Jeju Forum C, an NGO which helps people to become aware of traditional Jeju culture and looks to foster its growth, provides people with the opportunity to extend their understanding of Jeju civilization by visiting the island’s various sites. Each month the forum selects a location relating to that month’s theme. Its ninth tour, which was held on the second Saturday of March, was a journey into the stone culture of Jeju. More than 50 people with a desire to better understand Jeju participated in the tour. They understood well that their Jeju origins did not guarantee an in-depth knowledge of the island they call home. Stone wall
Jeju island abounds in stone, and the stone walls scattered all over the island show that point best. Kim Young Don, a late Korean folklorist, employed the metaphor of a Black Dragon Great Wall to represent the landscape of endless black stone walls around Jeju.
In contrast, the term Yellow Dragon was used to describe the Great Wall of China, which is around 10,000 li (1 li is nearly equal to 400 meters) long. Interestingly enough, Ko Seong-bo, a professor at Jeju National University reported in his research paper that the combined length of all Jeju batdam (stone walls around agricultural fields) comes to nearly 22,108 kilometers, equal to 5,527-li in length. From this approach Kang Moon Kyu, the Halla Ilbo editorialist, reputed for his extended knowledge of Jeju culture and history, speculates that if the other kinds of stone walls on the island were measured and counted, they would together reach almost 10,000-li in length, nearly equivalent to the Great Wall.
Doldam (the Korean word for stone wall) varies in its construction, shapes, locations, and purposes. The most commonly found is batdam (or batdoldam), which serves as a boundary to settle disputes between neighbors over land. It also plays the important roles of keeping Jeju’s volcanic-ash soil from blowing away and protecting agricultural produce from the livestock put out to pasture. Because stone constitutes a considerable part of Jeju’s earth, picking out stones and using them to build walls serves a dual purpose.
Jeju is an island of stone. In the past, the perception of stone was very different from the current aesthetic perspective.
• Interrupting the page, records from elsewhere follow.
theorem meterFault_otherKept (s : State) (h : Side) : OtherHoseKept h s (s.meterFault h) := by
  unfold State.meterFault
  dsimp only
  split
  · exact endDelivery_otherKept _ _ _
  · split
    · exact setDelivery_otherKept _ _ _
    · exact .refl _ _

theorem reportFaults_otherKept (s : State) (h : Side) : OtherHoseKept h s (s.reportFaults h) := by
  unfold State.reportFaults
  dsimp only
  split
  · exact (setMeter_otherKept _ _ _).trans (meterFault_otherKept _ _)
  · exact .refl _ _

theorem recomputeGross_otherKept (s : State) (h : Side) : OtherHoseKept h s (s.recomputeGross h) := by
  unfold State.recomputeGross
  dsimp only
  split
  · exact ((setMeter_otherKept _ _ _).trans (setMeter_otherKept _ _ _)).trans (meterUpdate_otherKept _ _ _)
  · exact .refl _ _

/-! ### The settle window, the write-back and the append -/

theorem recordDelivery_otherKept (s : State) (h : Side) (b : Bool) : OtherHoseKept h s (s.recordDelivery h b) := by
  unfold State.recordDelivery
  split
  · exact .refl _ _
  · split
    · exact .refl _ _
    · exact (setDelivery_otherKept _ _ _).next (passAppend_only _ _ _)

theorem afterSettle_otherKept (s : State) (h : Side) (d : Delivery) : OtherHoseKept h s (s.afterSettle h d) := by
  unfold State.afterSettle
  split
  · exact recordDelivery_otherKept _ _ _
  · exact setTag_otherKept _ _ _

/-- The state once the delivery has been settled and its final absorb made (R20 steps 1, 2 and 4). -/
def State.absorbedFinal (s : State) (h : Side) (d : Delivery) : State :=
  let d1 := s.settledDelivery h d (s.netNow h)
  (s.setDelivery h d1).ownAbsorb h d1 (d1.item (d1.endTime.getD 0) (s.netNow h) true)

/-- The FINAL image that the settle window's end makes (R20 step 3). -/
def State.settledImage (s : State) (h : Side) (d : Delivery) : IssueRecord :=
  (s.absorbedFinal h d).finalImage h (s.settledDelivery h d (s.netNow h)) (s.meter h).gross (s.netNow h) (s.meanNow h)

/-- The delivery record as the settle window's end leaves it. -/
def State.settledRecord (s : State) (h : Side) (d : Delivery) : Delivery :=
  { s.settledDelivery h d (s.netNow h) with finalImage := some (s.settledImage h d) }

/-- The hose as the settle window's end leaves it, its fault not yet shown. -/
def State.settledHose (s : State) (h : Side) (d : Delivery) : Hose :=
  let hose := (s.absorbedFinal h d).hose h
  { hose with
    delivery := some (s.settledRecord h d)
    state := settledState (s.settledRecord h d).pendingFault hose.tagAbsent
    settle := none
    totalizer := totalizerAdd hose.totalizer (s.meter h).gross
    lead := settleLead hose.lead (s.settledDelivery h d (s.netNow h)) (s.netNow h) }

/-- The FINAL rewrite requested, the reservation released and the meter unit cleared (R20 steps 3, 5 and 6). -/
def State.released (s : State) (h : Side) (d : Delivery) : State :=
  let s1 := s.absorbedFinal h d
  ((s1.requestFinal h (s.settledImage h d)).setReservation h none).setMeter h (s1.meter h).clear

/-- The settle window's end but for the write-back or the append that follows (R20). -/
def State.settled (s : State) (h : Side) (d : Delivery) : State :=
  match (s.settledRecord h d).pendingFault with
  | none => (s.released h d).setHose h (s.settledHose h d)
  | some c =>
    ((s.released h d).setHose h
      { s.settledHose h d with faultCause := some c, reason := some (.faulted c) }).hoseItem h

theorem settleEnd_eq (s : State) (h : Side) (d : Delivery) :
    s.settleEnd h d = (s.settled h d).afterSettle h (s.settledRecord h d) := by
  cases e : (s.settledDelivery h d (s.netNow h)).pendingFault with
  | none =>
    have settled : s.settled h d = (s.released h d).setHose h (s.settledHose h d) := by
      simp only [State.settled, State.settledRecord, e]
    rw [settled]
    unfold State.settleEnd
    dsimp only
    split
    · rfl
    · simp_all
  | some c =>
    have settled : s.settled h d = ((s.released h d).setHose h
        { s.settledHose h d with faultCause := some c, reason := some (.faulted c) }).hoseItem h := by
      simp only [State.settled, State.settledRecord, e]
    rw [settled]
    unfold State.settleEnd
    dsimp only
    split
    · simp_all
    · rename_i c' e'
      cases e'.symm.trans e
      rfl

theorem released_otherKept (s : State) (h : Side) (d : Delivery) : OtherHoseKept h s (s.released h d) :=
  (((setDelivery_otherKept _ _ _).trans (ownAbsorb_otherKept _ _ _ _)).next (requestFinal_only _ _ _)).trans
    ((setReservation_otherKept _ _ _).trans (setMeter_otherKept _ _ _))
Jeju’s barren soil has been greatly attributed to the stone in the ground, badly affecting its agricultural efficiency. On the other hand, Jeju islanders have traditionally used the stone to build various types of walls, sometimes as a means of protection from the elements or as tools of agriculture and fishery. Some of the stone walls were built to defend against Japanese invaders during the Joseon dynasty, and those in harbors served as a steps to Jeju Island.
All of these examples demonstrate the important relationship between stone and the lives of the Jeju people. I am just as greatly impressed with the stone's practical uses for survival as its beauty.
However, the stone on Jeju has been underestimated, and due to standardized development their future on the island could be in jeopardy. If you are just around the main Jeju City areas or newly built apartment blocks around the Sinjeju area, you would not be able to tell whether you are on Jeju or not. Stone has been a great part of the way of Jeju until our grandparents’ generation, and we need to take great care to preserve what has been passed down, including the stone wall.
▲ Five basalt stone statues 60 to 65 cm high with each face showing a distinctive expression in front of Hwacheon temple, located in Hoecheon-dong, Jeju City. There are diverse interpretations as to their original purpose. They could be one of many Buddha statues or a single deity out of a potential 18,000 Jeju Gods which are long believed to exist on Jeju Island. Photo by Kim Soo Yang
ⓒ Jeju Weekly 2009 (http://www.jejuweekly.com)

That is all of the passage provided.